> **Problem to solve**: Answer with the exact lines of the following material from the one containing "decode (.wide 0b1110_00_0_1000_1_0001_0000_10100_00_0_1001#32)" through the one containing "decode (.wide 0b1110_00_0_0101_1_0001_0010_1000_0_01_1_1001#32)", both end lines included.

> **Data section**:
- - - - -

/-! ## Decoding: every constructor, from a word written out from its format -/

/-- W-DP, immediate: cond 00 1 opcode S Rn Rd rot imm8 (R113, R114). -/
theorem test_decode_wide_dp_immediate :
    decode (.wide 0b1110_00_1_0000_0_0001_0010_0011_11110000#32) = .instr (.wAndImm .al false 1#4 2#4 3#4 0xF0#8) ∧
    decode (.wide 0b1110_00_1_0001_1_0001_0010_0011_11110000#32) = .instr (.wEorImm .al true 1#4 2#4 3#4 0xF0#8) ∧
    decode (.wide 0b1110_00_1_0010_0_0001_0010_0011_11110000#32) = .instr (.wSubImm .al false 1#4 2#4 3#4 0xF0#8) ∧
    decode (.wide 0b1110_00_1_0011_1_0001_0010_0011_11110000#32) = .instr (.wRsbImm .al true 1#4 2#4 3#4 0xF0#8) ∧
    decode (.wide 0b1110_00_1_0100_0_0001_0010_0011_11110000#32) = .instr (.wAddImm .al false 1#4 2#4 3#4 0xF0#8) ∧
    decode (.wide 0b1110_00_1_0101_1_0001_0010_0011_11110000#32) = .instr (.wAdcImm .al true 1#4 2#4 3#4 0xF0#8) ∧
    decode (.wide 0b1110_00_1_0110_0_0001_0010_0011_11110000#32) = .instr (.wSbcImm .al false 1#4 2#4 3#4 0xF0#8) ∧
    decode (.wide 0b1110_00_1_0111_1_0001_0010_0011_11110000#32) = .instr (.wRscImm .al true 1#4 2#4 3#4 0xF0#8) ∧
    decode (.wide 0b1110_00_1_1000_1_0001_0000_0011_11110000#32) = .instr (.wTstImm .al 1#4 3#4 0xF0#8) ∧
    decode (.wide 0b1110_00_1_1001_1_0001_0000_0011_11110000#32) = .instr (.wTeqImm .al 1#4 3#4 0xF0#8) ∧
    decode (.wide 0b1110_00_1_1010_1_0001_0000_0011_11110000#32) = .instr (.wCmpImm .al 1#4 3#4 0xF0#8) ∧
    decode (.wide 0b1110_00_1_1011_1_0001_0000_0011_11110000#32) = .instr (.wCmnImm .al 1#4 3#4 0xF0#8) ∧
    decode (.wide 0b1110_00_1_1100_0_0001_0010_0011_11110000#32) = .instr (.wOrrImm .al false 1#4 2#4 3#4 0xF0#8) ∧
    decode (.wide 0b1110_00_1_1101_1_0000_0010_0011_11110000#32) = .instr (.wMovImm .al true 2#4 3#4 0xF0#8) ∧
    decode (.wide 0b1110_00_1_1110_0_0001_0010_0011_11110000#32) = .instr (.wBicImm .al false 1#4 2#4 3#4 0xF0#8) ∧
    decode (.wide 0b1110_00_1_1111_1_0000_0010_0011_11110000#32) = .instr (.wMvnImm .al true 2#4 3#4 0xF0#8) := by decide

/-- W-DP, register shifted by an immediate: cond 00 0 opcode S Rn Rd shamt type 0 Rm (R113, R114). -/
theorem test_decode_wide_dp_shift_immediate :
    decode (.wide 0b1110_00_0_0000_0_0001_0010_10100_00_0_1001#32) = .instr (.wAndShi .al false 1#4 2#4 20#5 .lsl 9#4) ∧
    decode (.wide 0b1110_00_0_0001_1_0001_0010_10100_01_0_1001#32) = .instr (.wEorShi .al true 1#4 2#4 20#5 .lsr 9#4) ∧
    decode (.wide 0b1110_00_0_0010_0_0001_0010_10100_10_0_1001#32) = .instr (.wSubShi .al false 1#4 2#4 20#5 .asr 9#4) ∧
    decode (.wide 0b1110_00_0_0011_1_0001_0010_10100_11_0_1001#32) = .instr (.wRsbShi .al true 1#4 2#4 20#5 .ror 9#4) ∧
    decode (.wide 0b1110_00_0_0100_0_0001_0010_10100_00_0_1001#32) = .instr (.wAddShi .al false 1#4 2#4 20#5 .lsl 9#4) ∧
    decode (.wide 0b1110_00_0_0101_1_0001_0010_10100_01_0_1001#32) = .instr (.wAdcShi .al true 1#4 2#4 20#5 .lsr 9#4) ∧
    decode (.wide 0b1110_00_0_0110_0_0001_0010_10100_10_0_1001#32) = .instr (.wSbcShi .al false 1#4 2#4 20#5 .asr 9#4) ∧
    decode (.wide 0b1110_00_0_0111_1_0001_0010_10100_11_0_1001#32) = .instr (.wRscShi .al true 1#4 2#4 20#5 .ror 9#4) ∧
    decode (.wide 0b1110_00_0_1000_1_0001_0000_10100_00_0_1001#32) = .instr (.wTstShi .al 1#4 20#5 .lsl 9#4) ∧
    decode (.wide 0b1110_00_0_1001_1_0001_0000_10100_01_0_1001#32) = .instr (.wTeqShi .al 1#4 20#5 .lsr 9#4) ∧
    decode (.wide 0b1110_00_0_1010_1_0001_0000_10100_10_0_1001#32) = .instr (.wCmpShi .al 1#4 20#5 .asr 9#4) ∧
    decode (.wide 0b1110_00_0_1011_1_0001_0000_10100_11_0_1001#32) = .instr (.wCmnShi .al 1#4 20#5 .ror 9#4) ∧
    decode (.wide 0b1110_00_0_1100_0_0001_0010_10100_00_0_1001#32) = .instr (.wOrrShi .al false 1#4 2#4 20#5 .lsl 9#4) ∧
    decode (.wide 0b1110_00_0_1101_1_0000_0010_10100_01_0_1001#32) = .instr (.wMovShi .al true 2#4 20#5 .lsr 9#4) ∧
    decode (.wide 0b1110_00_0_1110_0_0001_0010_10100_10_0_1001#32) = .instr (.wBicShi .al false 1#4 2#4 20#5 .asr 9#4) ∧
    decode (.wide 0b1110_00_0_1111_1_0000_0010_10100_11_0_1001#32) = .instr (.wMvnShi .al true 2#4 20#5 .ror 9#4) := by decide

/-- W-DP, register shifted by a register: cond 00 0 opcode S Rn Rd Rs 0 type 1 Rm (R113, R114). -/
theorem test_decode_wide_dp_shift_register :
    decode (.wide 0b1110_00_0_0000_0_0001_0010_1000_0_00_1_1001#32) = .instr (.wAndShr .al false 1#4 2#4 8#4 .lsl 9#4) ∧
    decode (.wide 0b1110_00_0_0001_1_0001_0010_1000_0_01_1_1001#32) = .instr (.wEorShr .al true 1#4 2#4 8#4 .lsr 9#4) ∧
    decode (.wide 0b1110_00_0_0010_0_0001_0010_1000_0_10_1_1001#32) = .instr (.wSubShr .al false 1#4 2#4 8#4 .asr 9#4) ∧
    decode (.wide 0b1110_00_0_0011_1_0001_0010_1000_0_11_1_1001#32) = .instr (.wRsbShr .al true 1#4 2#4 8#4 .ror 9#4) ∧
    decode (.wide 0b1110_00_0_0100_0_0001_0010_1000_0_00_1_1001#32) = .instr (.wAddShr .al false 1#4 2#4 8#4 .lsl 9#4) ∧
    decode (.wide 0b1110_00_0_0101_1_0001_0010_1000_0_01_1_1001#32) = .instr (.wAdcShr .al true 1#4 2#4 8#4 .lsr 9#4) ∧
    decode (.wide 0b1110_00_0_0110_0_0001_0010_1000_0_10_1_1001#32) = .instr (.wSbcShr .al false 1#4 2#4 8#4 .asr 9#4) ∧
    decode (.wide 0b1110_00_0_0111_1_0001_0010_1000_0_11_1_1001#32) = .instr (.wRscShr .al true 1#4 2#4 8#4 .ror 9#4) ∧
    decode (.wide 0b1110_00_0_1000_1_0001_0000_1000_0_00_1_1001#32) = .instr (.wTstShr .al 1#4 8#4 .lsl 9#4) ∧
    decode (.wide 0b1110_00_0_1001_1_0001_0000_1000_0_01_1_1001#32) = .instr (.wTeqShr .al 1#4 8#4 .lsr 9#4) ∧
    decode (.wide 0b1110_00_0_1010_1_0001_0000_1000_0_10_1_1001#32) = .instr (.wCmpShr .al 1#4 8#4 .asr 9#4) ∧
    decode (.wide 0b1110_00_0_1011_1_0001_0000_1000_0_11_1_1001#32) = .instr (.wCmnShr .al 1#4 8#4 .ror 9#4) ∧
    decode (.wide 0b1110_00_0_1100_0_0001_0010_1000_0_00_1_1001#32) = .instr (.wOrrShr .al false 1#4 2#4 8#4 .lsl 9#4) ∧
    decode (.wide 0b1110_00_0_1101_1_0000_0010_1000_0_01_1_1001#32) = .instr (.wMovShr .al true 2#4 8#4 .lsr 9#4) ∧
    decode (.wide 0b1110_00_0_1110_0_0001_0010_1000_0_10_1_1001#32) = .instr (.wBicShr .al false 1#4 2#4 8#4 .asr 9#4) ∧
    decode (.wide 0b1110_00_0_1111_1_0000_0010_1000_0_11_1_1001#32) = .instr (.wMvnShr .al true 2#4 8#4 .ror 9#4) := by decide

- - - - -

> **Solution to this task**:
    decode (.wide 0b1110_00_0_1000_1_0001_0000_10100_00_0_1001#32) = .instr (.wTstShi .al 1#4 20#5 .lsl 9#4) ∧
    decode (.wide 0b1110_00_0_1001_1_0001_0000_10100_01_0_1001#32) = .instr (.wTeqShi .al 1#4 20#5 .lsr 9#4) ∧
    decode (.wide 0b1110_00_0_1010_1_0001_0000_10100_10_0_1001#32) = .instr (.wCmpShi .al 1#4 20#5 .asr 9#4) ∧
    decode (.wide 0b1110_00_0_1011_1_0001_0000_10100_11_0_1001#32) = .instr (.wCmnShi .al 1#4 20#5 .ror 9#4) ∧
    decode (.wide 0b1110_00_0_1100_0_0001_0010_10100_00_0_1001#32) = .instr (.wOrrShi .al false 1#4 2#4 20#5 .lsl 9#4) ∧
    decode (.wide 0b1110_00_0_1101_1_0000_0010_10100_01_0_1001#32) = .instr (.wMovShi .al true 2#4 20#5 .lsr 9#4) ∧
    decode (.wide 0b1110_00_0_1110_0_0001_0010_10100_10_0_1001#32) = .instr (.wBicShi .al false 1#4 2#4 20#5 .asr 9#4) ∧
    decode (.wide 0b1110_00_0_1111_1_0000_0010_10100_11_0_1001#32) = .instr (.wMvnShi .al true 2#4 20#5 .ror 9#4) := by decide

/-- W-DP, register shifted by a register: cond 00 0 opcode S Rn Rd Rs 0 type 1 Rm (R113, R114). -/
theorem test_decode_wide_dp_shift_register :
    decode (.wide 0b1110_00_0_0000_0_0001_0010_1000_0_00_1_1001#32) = .instr (.wAndShr .al false 1#4 2#4 8#4 .lsl 9#4) ∧
    decode (.wide 0b1110_00_0_0001_1_0001_0010_1000_0_01_1_1001#32) = .instr (.wEorShr .al true 1#4 2#4 8#4 .lsr 9#4) ∧
    decode (.wide 0b1110_00_0_0010_0_0001_0010_1000_0_10_1_1001#32) = .instr (.wSubShr .al false 1#4 2#4 8#4 .asr 9#4) ∧
    decode (.wide 0b1110_00_0_0011_1_0001_0010_1000_0_11_1_1001#32) = .instr (.wRsbShr .al true 1#4 2#4 8#4 .ror 9#4) ∧
    decode (.wide 0b1110_00_0_0100_0_0001_0010_1000_0_00_1_1001#32) = .instr (.wAddShr .al false 1#4 2#4 8#4 .lsl 9#4) ∧
    decode (.wide 0b1110_00_0_0101_1_0001_0010_1000_0_01_1_1001#32) = .instr (.wAdcShr .al true 1#4 2#4 8#4 .lsr 9#4) ∧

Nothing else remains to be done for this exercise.